*** Opening of Records shown ***
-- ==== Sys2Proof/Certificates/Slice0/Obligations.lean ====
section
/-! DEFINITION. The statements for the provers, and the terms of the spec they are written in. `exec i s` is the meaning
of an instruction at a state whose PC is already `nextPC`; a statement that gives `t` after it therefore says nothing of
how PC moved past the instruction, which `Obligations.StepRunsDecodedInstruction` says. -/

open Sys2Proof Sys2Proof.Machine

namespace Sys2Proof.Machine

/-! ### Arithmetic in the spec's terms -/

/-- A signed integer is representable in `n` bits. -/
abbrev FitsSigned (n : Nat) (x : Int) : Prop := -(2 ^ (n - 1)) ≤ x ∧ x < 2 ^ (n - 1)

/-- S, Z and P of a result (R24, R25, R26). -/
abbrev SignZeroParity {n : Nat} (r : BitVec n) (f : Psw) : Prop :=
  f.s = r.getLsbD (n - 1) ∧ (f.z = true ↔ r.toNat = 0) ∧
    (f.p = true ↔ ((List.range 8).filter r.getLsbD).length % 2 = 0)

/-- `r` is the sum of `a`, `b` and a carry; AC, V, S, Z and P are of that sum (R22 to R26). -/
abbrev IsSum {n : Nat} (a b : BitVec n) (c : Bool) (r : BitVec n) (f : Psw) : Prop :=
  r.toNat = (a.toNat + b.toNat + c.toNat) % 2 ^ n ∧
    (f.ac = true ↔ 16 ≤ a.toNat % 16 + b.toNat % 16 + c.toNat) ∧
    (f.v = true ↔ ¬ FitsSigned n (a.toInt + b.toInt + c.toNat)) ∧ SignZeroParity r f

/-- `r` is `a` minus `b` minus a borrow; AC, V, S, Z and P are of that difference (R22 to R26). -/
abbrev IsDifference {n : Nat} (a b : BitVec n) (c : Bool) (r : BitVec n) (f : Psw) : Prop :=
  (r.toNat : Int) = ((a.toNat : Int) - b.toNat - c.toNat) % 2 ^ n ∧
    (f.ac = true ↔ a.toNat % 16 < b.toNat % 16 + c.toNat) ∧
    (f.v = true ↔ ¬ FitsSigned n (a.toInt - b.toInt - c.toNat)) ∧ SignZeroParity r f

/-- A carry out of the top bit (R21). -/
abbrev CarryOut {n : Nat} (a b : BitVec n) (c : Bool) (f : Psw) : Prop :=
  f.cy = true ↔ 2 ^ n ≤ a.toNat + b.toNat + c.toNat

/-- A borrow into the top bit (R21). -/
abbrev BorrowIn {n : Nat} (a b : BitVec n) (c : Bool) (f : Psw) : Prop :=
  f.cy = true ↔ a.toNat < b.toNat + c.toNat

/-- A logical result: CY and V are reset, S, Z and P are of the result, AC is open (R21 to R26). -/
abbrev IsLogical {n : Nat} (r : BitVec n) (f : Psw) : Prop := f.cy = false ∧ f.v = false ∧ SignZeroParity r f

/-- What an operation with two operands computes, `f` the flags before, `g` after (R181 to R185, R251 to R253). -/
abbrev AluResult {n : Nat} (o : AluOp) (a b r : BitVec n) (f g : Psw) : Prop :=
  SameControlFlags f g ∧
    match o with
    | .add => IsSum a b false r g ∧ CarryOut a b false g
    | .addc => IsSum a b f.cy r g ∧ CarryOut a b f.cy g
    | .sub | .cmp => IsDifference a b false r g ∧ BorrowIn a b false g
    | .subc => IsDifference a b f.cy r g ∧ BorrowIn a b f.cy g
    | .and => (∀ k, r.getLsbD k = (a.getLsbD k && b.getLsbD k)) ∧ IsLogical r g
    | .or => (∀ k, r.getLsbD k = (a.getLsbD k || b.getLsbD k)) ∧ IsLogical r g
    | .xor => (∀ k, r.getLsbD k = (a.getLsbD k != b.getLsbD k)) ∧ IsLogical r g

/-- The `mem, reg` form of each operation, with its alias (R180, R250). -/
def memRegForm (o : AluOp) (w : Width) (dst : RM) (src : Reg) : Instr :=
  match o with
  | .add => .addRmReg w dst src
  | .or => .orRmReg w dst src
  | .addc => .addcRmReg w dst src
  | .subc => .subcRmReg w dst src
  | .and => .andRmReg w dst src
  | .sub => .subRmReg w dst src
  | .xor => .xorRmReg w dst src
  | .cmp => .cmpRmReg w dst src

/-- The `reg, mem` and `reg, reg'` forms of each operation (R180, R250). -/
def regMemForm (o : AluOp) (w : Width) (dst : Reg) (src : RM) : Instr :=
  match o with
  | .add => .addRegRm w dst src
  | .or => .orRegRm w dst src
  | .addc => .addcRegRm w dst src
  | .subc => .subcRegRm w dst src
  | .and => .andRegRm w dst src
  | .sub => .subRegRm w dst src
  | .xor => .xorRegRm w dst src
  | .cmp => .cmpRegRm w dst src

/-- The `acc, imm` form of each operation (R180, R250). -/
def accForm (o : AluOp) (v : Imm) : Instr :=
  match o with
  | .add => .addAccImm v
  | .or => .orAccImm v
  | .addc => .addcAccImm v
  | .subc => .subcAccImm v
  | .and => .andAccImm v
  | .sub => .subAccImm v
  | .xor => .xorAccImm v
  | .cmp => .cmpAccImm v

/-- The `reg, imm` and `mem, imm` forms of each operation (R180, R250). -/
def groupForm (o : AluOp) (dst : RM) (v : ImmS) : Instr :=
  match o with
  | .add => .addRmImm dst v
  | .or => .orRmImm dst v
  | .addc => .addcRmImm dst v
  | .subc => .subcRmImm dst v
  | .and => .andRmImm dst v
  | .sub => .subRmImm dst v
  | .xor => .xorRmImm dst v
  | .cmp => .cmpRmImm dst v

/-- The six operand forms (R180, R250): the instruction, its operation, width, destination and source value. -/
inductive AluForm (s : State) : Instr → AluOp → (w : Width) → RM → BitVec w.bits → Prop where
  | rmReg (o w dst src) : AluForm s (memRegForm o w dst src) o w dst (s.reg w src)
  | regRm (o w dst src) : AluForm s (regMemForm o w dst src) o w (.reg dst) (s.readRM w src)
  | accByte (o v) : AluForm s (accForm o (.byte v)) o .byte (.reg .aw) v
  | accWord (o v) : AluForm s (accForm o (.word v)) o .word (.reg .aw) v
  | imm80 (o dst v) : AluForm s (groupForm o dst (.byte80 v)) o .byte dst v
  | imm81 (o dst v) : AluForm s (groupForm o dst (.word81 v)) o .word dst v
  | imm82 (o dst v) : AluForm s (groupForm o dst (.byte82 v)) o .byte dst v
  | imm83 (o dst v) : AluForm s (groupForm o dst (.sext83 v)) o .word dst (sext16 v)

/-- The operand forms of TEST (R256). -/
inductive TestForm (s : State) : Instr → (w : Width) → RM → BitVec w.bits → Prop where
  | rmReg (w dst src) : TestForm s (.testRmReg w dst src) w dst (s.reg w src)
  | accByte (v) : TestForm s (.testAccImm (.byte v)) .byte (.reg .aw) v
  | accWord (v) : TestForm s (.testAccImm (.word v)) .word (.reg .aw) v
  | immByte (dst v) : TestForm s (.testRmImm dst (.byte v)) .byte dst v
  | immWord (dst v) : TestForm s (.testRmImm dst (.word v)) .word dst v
*** Close of Records shown ***
=== Your objective ===
Check each line of the data above for the string "inductive", and copy the ones that have it.

=== Task answer ===
inductive AluForm (s : State) : Instr → AluOp → (w : Width) → RM → BitVec w.bits → Prop where
inductive TestForm (s : State) : Instr → (w : Width) → RM → BitVec w.bits → Prop where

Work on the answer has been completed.